_Task item:_ Starting at the first line of the data below, retype every line up to and including the one containing "(∀ d : BitVec 3, exec".
☆ ☆ ☆ ☆ ☆ ☆ ☆
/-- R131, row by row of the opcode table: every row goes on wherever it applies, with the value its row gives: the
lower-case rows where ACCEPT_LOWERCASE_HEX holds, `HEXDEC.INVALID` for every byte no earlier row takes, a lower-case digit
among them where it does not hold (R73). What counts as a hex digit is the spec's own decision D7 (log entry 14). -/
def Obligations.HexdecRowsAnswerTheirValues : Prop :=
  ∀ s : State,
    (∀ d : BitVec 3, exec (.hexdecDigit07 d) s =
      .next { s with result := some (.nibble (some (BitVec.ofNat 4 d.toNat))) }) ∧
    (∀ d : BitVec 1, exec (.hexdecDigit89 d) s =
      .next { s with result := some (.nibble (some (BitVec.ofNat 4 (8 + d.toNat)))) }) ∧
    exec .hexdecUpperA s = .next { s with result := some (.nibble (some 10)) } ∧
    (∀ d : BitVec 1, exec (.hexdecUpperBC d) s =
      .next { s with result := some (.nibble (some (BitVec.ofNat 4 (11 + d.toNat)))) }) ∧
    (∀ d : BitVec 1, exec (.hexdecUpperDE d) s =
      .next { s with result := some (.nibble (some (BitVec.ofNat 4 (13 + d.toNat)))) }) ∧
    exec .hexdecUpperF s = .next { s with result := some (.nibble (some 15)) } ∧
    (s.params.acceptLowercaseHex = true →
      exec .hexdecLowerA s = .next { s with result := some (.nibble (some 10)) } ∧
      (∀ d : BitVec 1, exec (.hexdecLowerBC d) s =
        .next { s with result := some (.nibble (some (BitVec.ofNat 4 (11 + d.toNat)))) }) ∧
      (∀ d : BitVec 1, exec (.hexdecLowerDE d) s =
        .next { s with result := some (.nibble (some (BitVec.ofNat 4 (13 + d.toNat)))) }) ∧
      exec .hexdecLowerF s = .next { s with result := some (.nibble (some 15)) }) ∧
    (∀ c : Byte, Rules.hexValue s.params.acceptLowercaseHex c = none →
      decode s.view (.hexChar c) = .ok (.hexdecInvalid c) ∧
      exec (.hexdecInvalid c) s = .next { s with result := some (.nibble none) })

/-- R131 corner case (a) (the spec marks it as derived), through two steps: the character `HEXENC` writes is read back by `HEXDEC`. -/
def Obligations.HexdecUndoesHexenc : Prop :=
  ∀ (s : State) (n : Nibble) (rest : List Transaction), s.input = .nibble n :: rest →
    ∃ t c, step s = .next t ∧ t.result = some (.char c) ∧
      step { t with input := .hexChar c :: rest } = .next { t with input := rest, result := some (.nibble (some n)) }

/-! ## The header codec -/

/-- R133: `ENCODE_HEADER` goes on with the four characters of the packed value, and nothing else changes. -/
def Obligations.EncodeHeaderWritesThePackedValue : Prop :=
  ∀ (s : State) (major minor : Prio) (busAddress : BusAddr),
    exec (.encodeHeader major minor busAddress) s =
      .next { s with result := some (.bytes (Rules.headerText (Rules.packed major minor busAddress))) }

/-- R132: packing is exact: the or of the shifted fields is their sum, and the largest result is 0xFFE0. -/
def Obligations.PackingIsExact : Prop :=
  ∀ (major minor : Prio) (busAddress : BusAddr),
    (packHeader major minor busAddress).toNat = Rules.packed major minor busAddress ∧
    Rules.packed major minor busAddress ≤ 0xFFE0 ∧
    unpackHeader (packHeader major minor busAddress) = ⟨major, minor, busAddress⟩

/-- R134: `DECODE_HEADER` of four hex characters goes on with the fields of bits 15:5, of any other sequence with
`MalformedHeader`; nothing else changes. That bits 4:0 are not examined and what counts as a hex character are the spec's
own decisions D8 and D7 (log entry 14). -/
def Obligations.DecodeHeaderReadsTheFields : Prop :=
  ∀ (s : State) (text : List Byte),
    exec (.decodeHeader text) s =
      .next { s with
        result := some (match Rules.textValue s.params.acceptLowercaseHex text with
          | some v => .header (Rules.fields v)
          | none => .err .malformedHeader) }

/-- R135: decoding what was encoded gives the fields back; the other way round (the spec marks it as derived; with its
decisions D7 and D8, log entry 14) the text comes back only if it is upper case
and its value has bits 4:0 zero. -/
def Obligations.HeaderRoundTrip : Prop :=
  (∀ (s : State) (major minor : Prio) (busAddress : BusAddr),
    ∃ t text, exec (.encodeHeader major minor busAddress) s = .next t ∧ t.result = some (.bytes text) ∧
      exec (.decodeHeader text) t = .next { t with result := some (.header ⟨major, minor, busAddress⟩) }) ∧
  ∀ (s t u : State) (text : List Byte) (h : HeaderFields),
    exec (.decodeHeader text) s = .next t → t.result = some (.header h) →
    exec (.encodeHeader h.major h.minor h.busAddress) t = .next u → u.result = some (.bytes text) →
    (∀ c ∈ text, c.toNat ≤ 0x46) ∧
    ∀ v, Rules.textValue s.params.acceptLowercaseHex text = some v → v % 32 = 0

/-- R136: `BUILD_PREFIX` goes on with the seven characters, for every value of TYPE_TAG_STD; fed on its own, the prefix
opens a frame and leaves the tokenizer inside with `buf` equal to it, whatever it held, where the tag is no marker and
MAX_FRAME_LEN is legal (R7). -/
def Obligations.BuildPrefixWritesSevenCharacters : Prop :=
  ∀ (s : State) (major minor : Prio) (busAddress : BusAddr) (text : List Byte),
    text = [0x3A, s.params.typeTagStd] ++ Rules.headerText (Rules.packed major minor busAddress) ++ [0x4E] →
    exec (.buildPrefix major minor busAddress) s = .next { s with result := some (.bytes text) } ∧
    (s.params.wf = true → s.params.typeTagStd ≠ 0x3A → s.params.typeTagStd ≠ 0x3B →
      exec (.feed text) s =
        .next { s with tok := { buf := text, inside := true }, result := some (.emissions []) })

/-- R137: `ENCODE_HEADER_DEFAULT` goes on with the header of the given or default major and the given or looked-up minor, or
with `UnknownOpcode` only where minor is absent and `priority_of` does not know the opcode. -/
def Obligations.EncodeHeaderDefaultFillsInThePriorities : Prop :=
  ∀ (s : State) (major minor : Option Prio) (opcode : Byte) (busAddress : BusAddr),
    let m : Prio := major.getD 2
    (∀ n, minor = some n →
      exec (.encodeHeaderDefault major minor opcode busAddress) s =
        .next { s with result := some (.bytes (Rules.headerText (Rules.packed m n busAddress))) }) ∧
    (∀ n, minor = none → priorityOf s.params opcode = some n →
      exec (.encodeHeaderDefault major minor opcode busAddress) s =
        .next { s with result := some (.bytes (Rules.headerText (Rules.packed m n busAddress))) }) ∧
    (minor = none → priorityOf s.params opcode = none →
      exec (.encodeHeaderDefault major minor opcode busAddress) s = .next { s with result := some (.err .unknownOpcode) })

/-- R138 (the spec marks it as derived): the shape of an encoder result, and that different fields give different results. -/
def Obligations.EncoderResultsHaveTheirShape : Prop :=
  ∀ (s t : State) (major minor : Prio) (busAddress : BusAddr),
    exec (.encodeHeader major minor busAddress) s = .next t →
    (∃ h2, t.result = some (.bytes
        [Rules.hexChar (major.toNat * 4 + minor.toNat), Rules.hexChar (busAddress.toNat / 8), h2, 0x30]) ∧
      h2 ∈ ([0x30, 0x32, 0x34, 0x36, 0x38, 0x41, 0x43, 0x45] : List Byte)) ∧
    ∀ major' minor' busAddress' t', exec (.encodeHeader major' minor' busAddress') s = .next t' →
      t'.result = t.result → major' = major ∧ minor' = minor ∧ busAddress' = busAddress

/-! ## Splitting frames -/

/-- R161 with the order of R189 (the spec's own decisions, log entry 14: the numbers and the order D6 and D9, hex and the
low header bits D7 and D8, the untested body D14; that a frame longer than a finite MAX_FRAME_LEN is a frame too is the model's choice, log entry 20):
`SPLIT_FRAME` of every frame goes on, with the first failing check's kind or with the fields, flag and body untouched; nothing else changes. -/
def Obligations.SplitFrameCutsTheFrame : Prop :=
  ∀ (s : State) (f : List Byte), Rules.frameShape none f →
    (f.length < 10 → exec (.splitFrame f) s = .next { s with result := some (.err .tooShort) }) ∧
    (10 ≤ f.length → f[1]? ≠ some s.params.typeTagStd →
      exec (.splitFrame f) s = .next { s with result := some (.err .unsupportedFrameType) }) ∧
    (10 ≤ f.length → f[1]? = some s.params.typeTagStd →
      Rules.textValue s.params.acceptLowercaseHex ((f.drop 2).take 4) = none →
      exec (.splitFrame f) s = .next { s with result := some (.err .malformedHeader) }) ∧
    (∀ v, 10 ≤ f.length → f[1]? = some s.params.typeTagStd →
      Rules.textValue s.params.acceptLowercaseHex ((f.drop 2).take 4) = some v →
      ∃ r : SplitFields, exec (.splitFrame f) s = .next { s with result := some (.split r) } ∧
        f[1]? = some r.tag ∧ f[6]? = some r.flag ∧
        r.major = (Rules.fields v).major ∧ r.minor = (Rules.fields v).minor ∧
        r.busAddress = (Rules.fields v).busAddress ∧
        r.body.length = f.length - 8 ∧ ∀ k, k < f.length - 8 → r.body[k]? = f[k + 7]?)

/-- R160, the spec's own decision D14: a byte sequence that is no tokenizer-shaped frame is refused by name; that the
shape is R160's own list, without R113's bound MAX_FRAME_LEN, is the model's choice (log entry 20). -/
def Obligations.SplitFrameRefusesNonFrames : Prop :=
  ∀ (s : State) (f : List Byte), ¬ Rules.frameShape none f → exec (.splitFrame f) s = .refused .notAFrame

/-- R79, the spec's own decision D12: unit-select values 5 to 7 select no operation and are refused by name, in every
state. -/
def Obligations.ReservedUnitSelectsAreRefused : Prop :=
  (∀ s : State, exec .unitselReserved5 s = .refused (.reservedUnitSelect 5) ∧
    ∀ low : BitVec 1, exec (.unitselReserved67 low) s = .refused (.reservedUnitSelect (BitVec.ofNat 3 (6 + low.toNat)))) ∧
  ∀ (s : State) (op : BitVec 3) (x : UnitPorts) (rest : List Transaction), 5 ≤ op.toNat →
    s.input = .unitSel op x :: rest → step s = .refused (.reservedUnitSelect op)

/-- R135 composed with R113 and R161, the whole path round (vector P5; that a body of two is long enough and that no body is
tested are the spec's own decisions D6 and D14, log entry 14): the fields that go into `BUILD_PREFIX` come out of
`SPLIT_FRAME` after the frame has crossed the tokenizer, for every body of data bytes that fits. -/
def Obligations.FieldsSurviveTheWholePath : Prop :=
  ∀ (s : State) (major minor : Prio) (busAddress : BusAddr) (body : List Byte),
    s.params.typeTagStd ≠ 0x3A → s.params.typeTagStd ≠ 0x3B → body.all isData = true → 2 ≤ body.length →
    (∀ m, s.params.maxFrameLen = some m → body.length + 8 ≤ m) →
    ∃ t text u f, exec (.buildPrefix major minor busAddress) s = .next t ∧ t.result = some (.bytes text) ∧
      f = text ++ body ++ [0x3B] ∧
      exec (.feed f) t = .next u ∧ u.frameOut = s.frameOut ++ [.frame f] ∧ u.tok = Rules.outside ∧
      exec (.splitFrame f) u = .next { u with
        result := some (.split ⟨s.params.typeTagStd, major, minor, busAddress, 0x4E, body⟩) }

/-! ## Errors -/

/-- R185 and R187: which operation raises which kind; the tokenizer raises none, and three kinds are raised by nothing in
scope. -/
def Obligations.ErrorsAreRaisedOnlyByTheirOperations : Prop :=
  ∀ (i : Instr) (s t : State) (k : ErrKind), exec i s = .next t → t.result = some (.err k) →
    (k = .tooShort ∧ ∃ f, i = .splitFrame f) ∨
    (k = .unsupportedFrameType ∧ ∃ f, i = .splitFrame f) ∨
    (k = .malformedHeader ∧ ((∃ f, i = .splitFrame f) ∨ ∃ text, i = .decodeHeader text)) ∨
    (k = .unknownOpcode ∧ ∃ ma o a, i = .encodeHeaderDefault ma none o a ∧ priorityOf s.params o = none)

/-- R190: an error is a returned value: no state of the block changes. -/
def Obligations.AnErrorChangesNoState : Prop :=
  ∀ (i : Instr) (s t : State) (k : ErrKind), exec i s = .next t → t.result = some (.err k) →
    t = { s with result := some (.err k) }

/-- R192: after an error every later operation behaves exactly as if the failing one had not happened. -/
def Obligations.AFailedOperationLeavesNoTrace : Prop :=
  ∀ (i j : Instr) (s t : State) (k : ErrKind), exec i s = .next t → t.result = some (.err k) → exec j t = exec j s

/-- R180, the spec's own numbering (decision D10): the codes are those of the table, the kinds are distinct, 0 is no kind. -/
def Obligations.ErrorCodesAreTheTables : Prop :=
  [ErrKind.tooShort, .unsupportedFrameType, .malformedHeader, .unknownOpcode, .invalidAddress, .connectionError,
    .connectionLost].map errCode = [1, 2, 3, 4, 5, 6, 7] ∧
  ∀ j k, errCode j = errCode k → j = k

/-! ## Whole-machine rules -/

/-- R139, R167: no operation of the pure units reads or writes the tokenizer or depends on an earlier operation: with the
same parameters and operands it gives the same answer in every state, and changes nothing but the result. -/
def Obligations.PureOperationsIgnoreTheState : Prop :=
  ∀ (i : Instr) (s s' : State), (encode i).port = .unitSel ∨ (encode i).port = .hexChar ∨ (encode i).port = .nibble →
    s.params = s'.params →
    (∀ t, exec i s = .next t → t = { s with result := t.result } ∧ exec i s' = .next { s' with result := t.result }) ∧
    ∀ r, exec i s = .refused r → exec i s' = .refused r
☆ ☆ ☆ ☆ ☆ ☆ ☆
_Output below:_
/-- R131, row by row of the opcode table: every row goes on wherever it applies, with the value its row gives: the
lower-case rows where ACCEPT_LOWERCASE_HEX holds, `HEXDEC.INVALID` for every byte no earlier row takes, a lower-case digit
among them where it does not hold (R73). What counts as a hex digit is the spec's own decision D7 (log entry 14). -/
def Obligations.HexdecRowsAnswerTheirValues : Prop :=
  ∀ s : State,
    (∀ d : BitVec 3, exec (.hexdecDigit07 d) s =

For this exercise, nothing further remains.